= Beginning of Section =
-- ==== Sys2Proof/Certificates/Slice0/Obligations.lean ====
section
/-!
DEFINITION. Obligations.lean: the statements about the block, for the provers. Where a clause says that a command `Ends` in a
state, the right-hand side is the whole next state: what it does not change there, the command leaves unchanged.
-/

open Sys2Proof Sys2Proof.Machine

/-- Requests to the hub functions that only answer, and the change and error bits they clear (R42, R56, R90, R95).
`answer` puts the answer on the upstream's bus; `onPort` answers STALL to a request the function cannot serve. -/
def Obligations.HubReadingRequests : Prop :=
  (∀ s u n, configured (s.up u) .usb2 = true → hasPort .usb2 n = true →
    Ends (.getPortStatus u .usb2 n) s
      (answer s u (.data true (leBytes 2 (portStatus s u n) ++ leBytes 2 (portChange ((s.up u).view n)))))) ∧
  (∀ s u n, configured (s.up u) .ss = true → hasPort .ss n = true →
    Ends (.getPortStatus u .ss n) s
      (answer s u (.data true (leBytes 2 (ssStatus s u n) ++ leBytes 2 (ssChange ((s.up u).ssView n)))))) ∧
  (∀ s u fn n, fn ≠ .mgmt → (s.up u).has fn = true → configured (s.up u) fn = false ∨ hasPort fn n = false →
    Ends (.getPortStatus u fn n) s (answer s u .stall)) ∧
  (∀ s u n, Ends (.setPortFeaturePortIndicator u n) s (answer s u .stall)) ∧
  (∀ s u n c, configured (s.up u) .usb2 = true → hasPort .usb2 n = true → hasChange .usb2 c = true →
    Ends (.clearPortFeatureC u .usb2 n c) s ((answer s u .ack).modView u n (clearChange c))) ∧
  (∀ s u n c, configured (s.up u) .ss = true → hasPort .ss n = true → hasChange .ss c = true →
    Ends (.clearPortFeatureC u .ss n c) s ((answer s u .ack).modSsView u n (clearSsChange c))) ∧
  (∀ s u n, configured (s.up u) .ss = true → hasPort .ss n = true → s.owns u n = true →
    Ends (.getPortErrorCount u n) s
      (answer (s.modSpe n (fun e => { e with errs := 0 })) u (.data true (leBytes 2 (s.spe n).errs)))) ∧
  (∀ s u n, configured (s.up u) .ss = true → hasPort .ss n = true → s.owns u n = false →
    Ends (.getPortErrorCount u n) s (answer s u (.data true [0, 0]))) ∧
  (∀ s u n wLength p ps, configured (s.up u) .usb2 = true → isPort n = true → s.psxOn = true → ttPorts s u n = p :: ps →
    Ends (.getTtState u n wLength) s (answer s u (.data true ((ttState (s.port p).tt).take wLength)))) ∧
  (∀ s u n wLength, configured (s.up u) .usb2 = true → isPort n = true → s.psxOn = true → ttPorts s u n = [] →
    Ends (.getTtState u n wLength) s (answer s u (.data true ((ttState {}).take wLength)))) ∧
  (∀ s u wLength, configured (s.up u) .usb2 = true → s.psxOn = true →
    Ends (.getTtState u 33 wLength) s (answer s u .stall)) ∧
  (∀ s u n wLength, configured (s.up u) .usb2 = true → 34 ≤ n → n ≤ 41 → s.psxOn = true → (s.vport u n).shown = true →
    Ends (.getTtState u n wLength) s (answer s u (.data true ((vttState s (s.vport u n)).take wLength))).drawn) ∧
  (∀ s u fn kind index wLength d, (s.up u).has fn = true →
    fn ≠ .mgmt ∨ ((s.up u).mgEnabled = true ∧ (s.up u).mgResetting = false) →
    (kind = 0x29 ∨ kind = 0x2A → configured (s.up u) fn = true) → descOf s u fn kind index = some d →
    Ends (.hubGetDescriptor u fn kind index wLength) s (answer s u (.data true (d.take wLength))))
= End of Section =
What to produce.
All lines of the data above must be returned exactly.

Solved exercise.
-- ==== Sys2Proof/Certificates/Slice0/Obligations.lean ====
section
/-!
DEFINITION. Obligations.lean: the statements about the block, for the provers. Where a clause says that a command `Ends` in a
state, the right-hand side is the whole next state: what it does not change there, the command leaves unchanged.
-/

open Sys2Proof Sys2Proof.Machine

/-- Requests to the hub functions that only answer, and the change and error bits they clear (R42, R56, R90, R95).
`answer` puts the answer on the upstream's bus; `onPort` answers STALL to a request the function cannot serve. -/
def Obligations.HubReadingRequests : Prop :=
  (∀ s u n, configured (s.up u) .usb2 = true → hasPort .usb2 n = true →
    Ends (.getPortStatus u .usb2 n) s
      (answer s u (.data true (leBytes 2 (portStatus s u n) ++ leBytes 2 (portChange ((s.up u).view n)))))) ∧
  (∀ s u n, configured (s.up u) .ss = true → hasPort .ss n = true →
    Ends (.getPortStatus u .ss n) s
      (answer s u (.data true (leBytes 2 (ssStatus s u n) ++ leBytes 2 (ssChange ((s.up u).ssView n)))))) ∧
  (∀ s u fn n, fn ≠ .mgmt → (s.up u).has fn = true → configured (s.up u) fn = false ∨ hasPort fn n = false →
    Ends (.getPortStatus u fn n) s (answer s u .stall)) ∧
  (∀ s u n, Ends (.setPortFeaturePortIndicator u n) s (answer s u .stall)) ∧
  (∀ s u n c, configured (s.up u) .usb2 = true → hasPort .usb2 n = true → hasChange .usb2 c = true →
    Ends (.clearPortFeatureC u .usb2 n c) s ((answer s u .ack).modView u n (clearChange c))) ∧
  (∀ s u n c, configured (s.up u) .ss = true → hasPort .ss n = true → hasChange .ss c = true →
    Ends (.clearPortFeatureC u .ss n c) s ((answer s u .ack).modSsView u n (clearSsChange c))) ∧
  (∀ s u n, configured (s.up u) .ss = true → hasPort .ss n = true → s.owns u n = true →
    Ends (.getPortErrorCount u n) s
      (answer (s.modSpe n (fun e => { e with errs := 0 })) u (.data true (leBytes 2 (s.spe n).errs)))) ∧
  (∀ s u n, configured (s.up u) .ss = true → hasPort .ss n = true → s.owns u n = false →
    Ends (.getPortErrorCount u n) s (answer s u (.data true [0, 0]))) ∧
  (∀ s u n wLength p ps, configured (s.up u) .usb2 = true → isPort n = true → s.psxOn = true → ttPorts s u n = p :: ps →
    Ends (.getTtState u n wLength) s (answer s u (.data true ((ttState (s.port p).tt).take wLength)))) ∧
  (∀ s u n wLength, configured (s.up u) .usb2 = true → isPort n = true → s.psxOn = true → ttPorts s u n = [] →
    Ends (.getTtState u n wLength) s (answer s u (.data true ((ttState {}).take wLength)))) ∧
  (∀ s u wLength, configured (s.up u) .usb2 = true → s.psxOn = true →
    Ends (.getTtState u 33 wLength) s (answer s u .stall)) ∧
  (∀ s u n wLength, configured (s.up u) .usb2 = true → 34 ≤ n → n ≤ 41 → s.psxOn = true → (s.vport u n).shown = true →
    Ends (.getTtState u n wLength) s (answer s u (.data true ((vttState s (s.vport u n)).take wLength))).drawn) ∧
  (∀ s u fn kind index wLength d, (s.up u).has fn = true →
    fn ≠ .mgmt ∨ ((s.up u).mgEnabled = true ∧ (s.up u).mgResetting = false) →
    (kind = 0x29 ∨ kind = 0x2A → configured (s.up u) fn = true) → descOf s u fn kind index = some d →
    Ends (.hubGetDescriptor u fn kind index wLength) s (answer s u (.data true (d.take wLength))))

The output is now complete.